— WHAT TO DO —
Where in the listing does the string "canonical" appear? Copy every line that holds it.

[DATA FOR THE TASK]

-- ==== Sys2Proof/Laws/Memory.lean ====
section
/-! SUPPORT. The laws of the arrays: a read after a write, on every list of pairs; that a write keeps the canonical form
and the index bound; and what the priority queue lists. -/

namespace Sys2Proof.Machine

variable {α : Type}

@[simp] theorem Memory.read_nil (d : α) (i : Nat) : Memory.read d [] i = d := rfl

theorem Memory.read_cons (d : α) (k : Nat) (v : α) (m : Memory α) (i : Nat) :
    Memory.read d ((k, v) :: m) i = if k = i then v else Memory.read d m i := rfl

/-- What is listed nowhere reads as the default. -/
theorem Memory.read_unlisted {d : α} {m : Memory α} {i : Nat} (h : ∀ e ∈ m, e.1 ≠ i) : Memory.read d m i = d := by
  induction m with
  | nil => rfl
  | cons e m ih =>
    obtain ⟨k, v⟩ := e
    have hk : k ≠ i := h (k, v) (by simp)
    rw [Memory.read_cons, if_neg hk]
    exact ih (fun e he => h e (by simp [he]))

theorem Memory.read_insert (d : α) (m : Memory α) (i j : Nat) (v : α) (h : ∀ e ∈ m, e.1 ≠ i) :
    Memory.read d (Memory.insert i v m) j = if i = j then v else Memory.read d m j := by
  induction m with
  | nil => rfl
  | cons e m ih =>
    obtain ⟨k, w⟩ := e
    have hk : k ≠ i := h (k, w) (by simp)
    have ih := ih (fun e he => h e (by simp [he]))
    unfold Memory.insert
    split
    · rfl
    · rw [Memory.read_cons, Memory.read_cons, ih]
      by_cases hkj : k = j
      · have : i ≠ j := fun hij => hk (hkj.trans hij.symm)
        rw [if_pos hkj, if_pos hkj, if_neg this]
      · rw [if_neg hkj, if_neg hkj]

theorem Memory.read_filter_ne (d : α) (m : Memory α) (i j : Nat) (h : i ≠ j) :
    Memory.read d (m.filter (fun e => e.1 ≠ i)) j = Memory.read d m j := by
  induction m with
  | nil => rfl
  | cons e m ih =>
    obtain ⟨k, w⟩ := e
    rw [List.filter_cons]
    by_cases hk : k = i
    · have hkj : k ≠ j := fun hkj => h (hk.symm.trans hkj)
      rw [if_neg (by simp [hk]), ih, Memory.read_cons, if_neg hkj]
    · rw [if_pos (by simp [hk]), Memory.read_cons, Memory.read_cons, ih]

theorem Memory.filter_ne_unlisted (m : Memory α) (i : Nat) : ∀ e ∈ m.filter (fun e => e.1 ≠ i), e.1 ≠ i := by
  intro e he
  simpa using (List.mem_filter.mp he).2

/-- A read after a write: the value written at its index, everything else as before. -/
theorem Memory.read_write [DecidableEq α] (d : α) (m : Memory α) (i j : Nat) (v : α) :
    Memory.read d (Memory.write d m i v) j = if i = j then v else Memory.read d m j := by
  unfold Memory.write
  by_cases hv : v = d
  · rw [if_pos hv]
    by_cases hij : i = j
    · subst hij
      rw [if_pos rfl, hv]
      exact Memory.read_unlisted (Memory.filter_ne_unlisted m i)
    · rw [if_neg hij]; exact Memory.read_filter_ne d m i j hij
  · rw [if_neg hv, Memory.read_insert d _ i j v (Memory.filter_ne_unlisted m i)]
    by_cases hij : i = j
    · rw [if_pos hij, if_pos hij]
    · rw [if_neg hij, if_neg hij]; exact Memory.read_filter_ne d m i j hij

theorem Memory.mem_insert {m : Memory α} {i : Nat} {v : α} {e : Nat × α} :
    e ∈ Memory.insert i v m ↔ e = (i, v) ∨ e ∈ m := by
  induction m with
  | nil => simp [Memory.insert]
  | cons x m ih =>
    obtain ⟨k, w⟩ := x
    unfold Memory.insert
    split
    · simp
    · simp only [List.mem_cons, ih]
      exact or_left_comm

/-- What a write leaves listed: the other indices as they were, and the new entry unless it is the default. -/
theorem Memory.mem_write [DecidableEq α] {d : α} {m : Memory α} {i : Nat} {v : α} {e : Nat × α} :
    e ∈ Memory.write d m i v ↔ (e = (i, v) ∧ v ≠ d) ∨ (e ∈ m ∧ e.1 ≠ i) := by
  unfold Memory.write
  by_cases hv : v = d
  · rw [if_pos hv, List.mem_filter]; simp [hv]
  · rw [if_neg hv, Memory.mem_insert, List.mem_filter]; simp [hv]

theorem Memory.insert_sorted {m : Memory α} {i : Nat} {v : α} (hm : m.Pairwise (fun x y => x.1 < y.1))
    (hi : ∀ e ∈ m, e.1 ≠ i) : (Memory.insert i v m).Pairwise (fun x y => x.1 < y.1) := by
  induction m with
  | nil => simp [Memory.insert]
  | cons x m ih =>
    obtain ⟨k, w⟩ := x
    have hk : k ≠ i := hi (k, w) (by simp)
    have hm' := List.pairwise_cons.mp hm
    unfold Memory.insert
    split
    · rename_i hik
      refine List.pairwise_cons.mpr ⟨fun e he => ?_, hm⟩
      rcases List.mem_cons.mp he with rfl | he
      · exact hik
      · exact Nat.lt_trans hik (hm'.1 e he)
    · rename_i hik
      refine List.pairwise_cons.mpr ⟨fun e he => ?_, ih hm'.2 (fun e he => hi e (by simp [he]))⟩
      rcases Memory.mem_insert.mp he with rfl | he
      · show k < i
        omega
      · exact hm'.1 e he

/-- A write keeps the canonical form. -/
theorem Memory.write_wf [DecidableEq α] {d : α} {m : Memory α} (h : Memory.wf d m) (i : Nat) (v : α) :
    Memory.wf d (Memory.write d m i v) := by
  refine ⟨?_, fun e he => ?_⟩
  · unfold Memory.write
    by_cases hv : v = d
    · rw [if_pos hv]; exact h.1.filter _
    · rw [if_neg hv]; exact Memory.insert_sorted (h.1.filter _) (Memory.filter_ne_unlisted m i)
  · rcases Memory.mem_write.mp he with ⟨rfl, hv⟩ | ⟨he, -⟩
    · exact hv
    · exact h.2 e he

/-- A write within the bound keeps every listed index below it. -/
theorem Memory.write_below [DecidableEq α] {d : α} {m : Memory α} {n i : Nat} (h : Memory.below n m) (hi : i < n)
    (v : α) : Memory.below n (Memory.write d m i v) := by
  intro e he
  rcases Memory.mem_write.mp he with ⟨rfl, -⟩ | ⟨he, -⟩
  · exact hi
  · exact h e he

/-- In canonical form an entry is listed with the value its index reads as. -/
theorem Memory.mem_iff_read {d : α} {m : Memory α} (h : Memory.wf d m) {i : Nat} {v : α} (hv : v ≠ d) :
    (i, v) ∈ m ↔ Memory.read d m i = v := by
  induction m with
  | nil => simp only [List.not_mem_nil, false_iff]; exact fun e => hv e.symm
  | cons x m ih =>
    obtain ⟨k, w⟩ := x
    have hs := List.pairwise_cons.mp h.1
    have ih := ih ⟨hs.2, fun e he => h.2 e (by simp [he])⟩
    rw [Memory.read_cons, List.mem_cons]
    by_cases hk : k = i
    · rw [if_pos hk]
      constructor
      · rintro (he | he)
        · exact (Prod.mk.inj he).2.symm
        · have := hs.1 _ he
          simp only at this
          omega
      · rintro rfl; exact .inl (by rw [hk])
    · rw [if_neg hk, ← ih]
      constructor
      · rintro (he | he)
        · exact absurd (Prod.mk.inj he).1.symm hk
        · exact he
      · exact .inr

/-- Two arrays in canonical form that read alike are equal. -/
theorem Memory.eq_of_read {d : α} {m n : Memory α} (hm : Memory.wf d m) (hn : Memory.wf d n)
    (h : ∀ i, Memory.read d m i = Memory.read d n i) : m = n := by
  induction m generalizing n with
  | nil =>
    cases n with
    | nil => rfl
    | cons y n =>
      obtain ⟨k, w⟩ := y
      have := h k
      rw [Memory.read_nil, Memory.read_cons, if_pos rfl] at this
      exact absurd this.symm (hn.2 (k, w) (by simp))
  | cons x m ih =>
    obtain ⟨k, v⟩ := x
    have hsm := List.pairwise_cons.mp hm.1
    have hkv : Memory.read d ((k, v) :: m) k = v := by rw [Memory.read_cons, if_pos rfl]
    cases n with
    | nil =>
      have := h k
      rw [hkv, Memory.read_nil] at this
      exact absurd this (hm.2 (k, v) (by simp))
    | cons y n =>
      obtain ⟨l, w⟩ := y
      have hsn := List.pairwise_cons.mp hn.1
      have hk : (k, v) ∈ (l, w) :: n := (Memory.mem_iff_read hn (hm.2 (k, v) (by simp))).mpr ((h k).symm.trans hkv)
      have hl : (l, w) ∈ (k, v) :: m := by
        refine (Memory.mem_iff_read hm (hn.2 (l, w) (by simp))).mpr ((h l).trans ?_)
        rw [Memory.read_cons, if_pos rfl]
      have hkl : k = l ∧ v = w := by
        rcases List.mem_cons.mp hk with hk | hk
        · exact Prod.mk.inj hk
        · rcases List.mem_cons.mp hl with hl | hl
          · exact ⟨(Prod.mk.inj hl).1.symm, (Prod.mk.inj hl).2.symm⟩
          · have h1 := hsn.1 _ hk
            have h2 := hsm.1 _ hl
            simp only at h1 h2
            omega
      obtain ⟨rfl, rfl⟩ := hkl
      congr 1
      refine ih ⟨hsm.2, fun e he => hm.2 e (by simp [he])⟩ ⟨hsn.2, fun e he => hn.2 e (by simp [he])⟩ (fun i => ?_)
      by_cases hi : k = i
      · subst hi
        rw [Memory.read_unlisted (fun e he => Nat.ne_of_gt (hsm.1 e he)),
          Memory.read_unlisted (fun e he => Nat.ne_of_gt (hsn.1 e he))]
      · have := h i
        rwa [Memory.read_cons, Memory.read_cons, if_neg hi, if_neg hi] at this

/-! ### Reads and writes of the block's arrays -/

@[simp] theorem State.writeFreq_freqAt (s : State) (i j : Nat) (v : Freq) :
    (s.writeFreq i v).freqAt j = if i = j then v else s.freqAt j := Memory.read_write 0#32 s.freq i j v

@[simp] theorem State.writeInq_inqAt (s : State) (i j : Nat) (b : Bool) :
    (s.writeInq i b).inqAt j = if i = j then b else s.inqAt j := Memory.read_write false s.inq i j b

@[simp] theorem State.writeNode_nodeAt (s : State) (i j : Nat) (r : NodeRec) :
    (s.writeNode i r).nodeAt j = if i = j ∧ j < s.nodeCount.toNat then some r else s.nodeAt j := by
  unfold State.nodeAt State.writeNode
  by_cases hj : j < s.nodeCount.toNat
  · simp only [hj, if_true, and_true]; exact Memory.read_write none s.node i j (some r)
  · simp only [hj, if_false, and_false]

/-- The queue lists the indices whose bit is 1. -/
theorem State.mem_queue {s : State} (h : Memory.wf false s.inq) (i : Nat) : i ∈ s.queue ↔ s.inqAt i = true := by
  unfold State.queue State.inqAt
  rw [← Memory.mem_iff_read h (by decide), List.mem_map]
  constructor
  · rintro ⟨⟨k, b⟩, he, rfl⟩
    have := List.mem_filter.mp he
    simp only at this
    rw [this.2] at this
    exact this.1
  · intro he
    exact ⟨(i, true), List.mem_filter.mpr ⟨he, rfl⟩, rfl⟩

/-- The queue lists its indices in strictly rising order, so each once. -/
theorem State.queue_sorted {s : State} (h : Memory.wf false s.inq) : s.queue.Pairwise (· < ·) := by
  unfold State.queue
  exact List.pairwise_map.mpr (h.1.filter _)

end Sys2Proof.Machine
end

[/DATA FOR THE TASK]

— ANSWER SPACE —
/-! SUPPORT. The laws of the arrays: a read after a write, on every list of pairs; that a write keeps the canonical form
/-- A write keeps the canonical form. -/
/-- In canonical form an entry is listed with the value its index reads as. -/
/-- Two arrays in canonical form that read alike are equal. -/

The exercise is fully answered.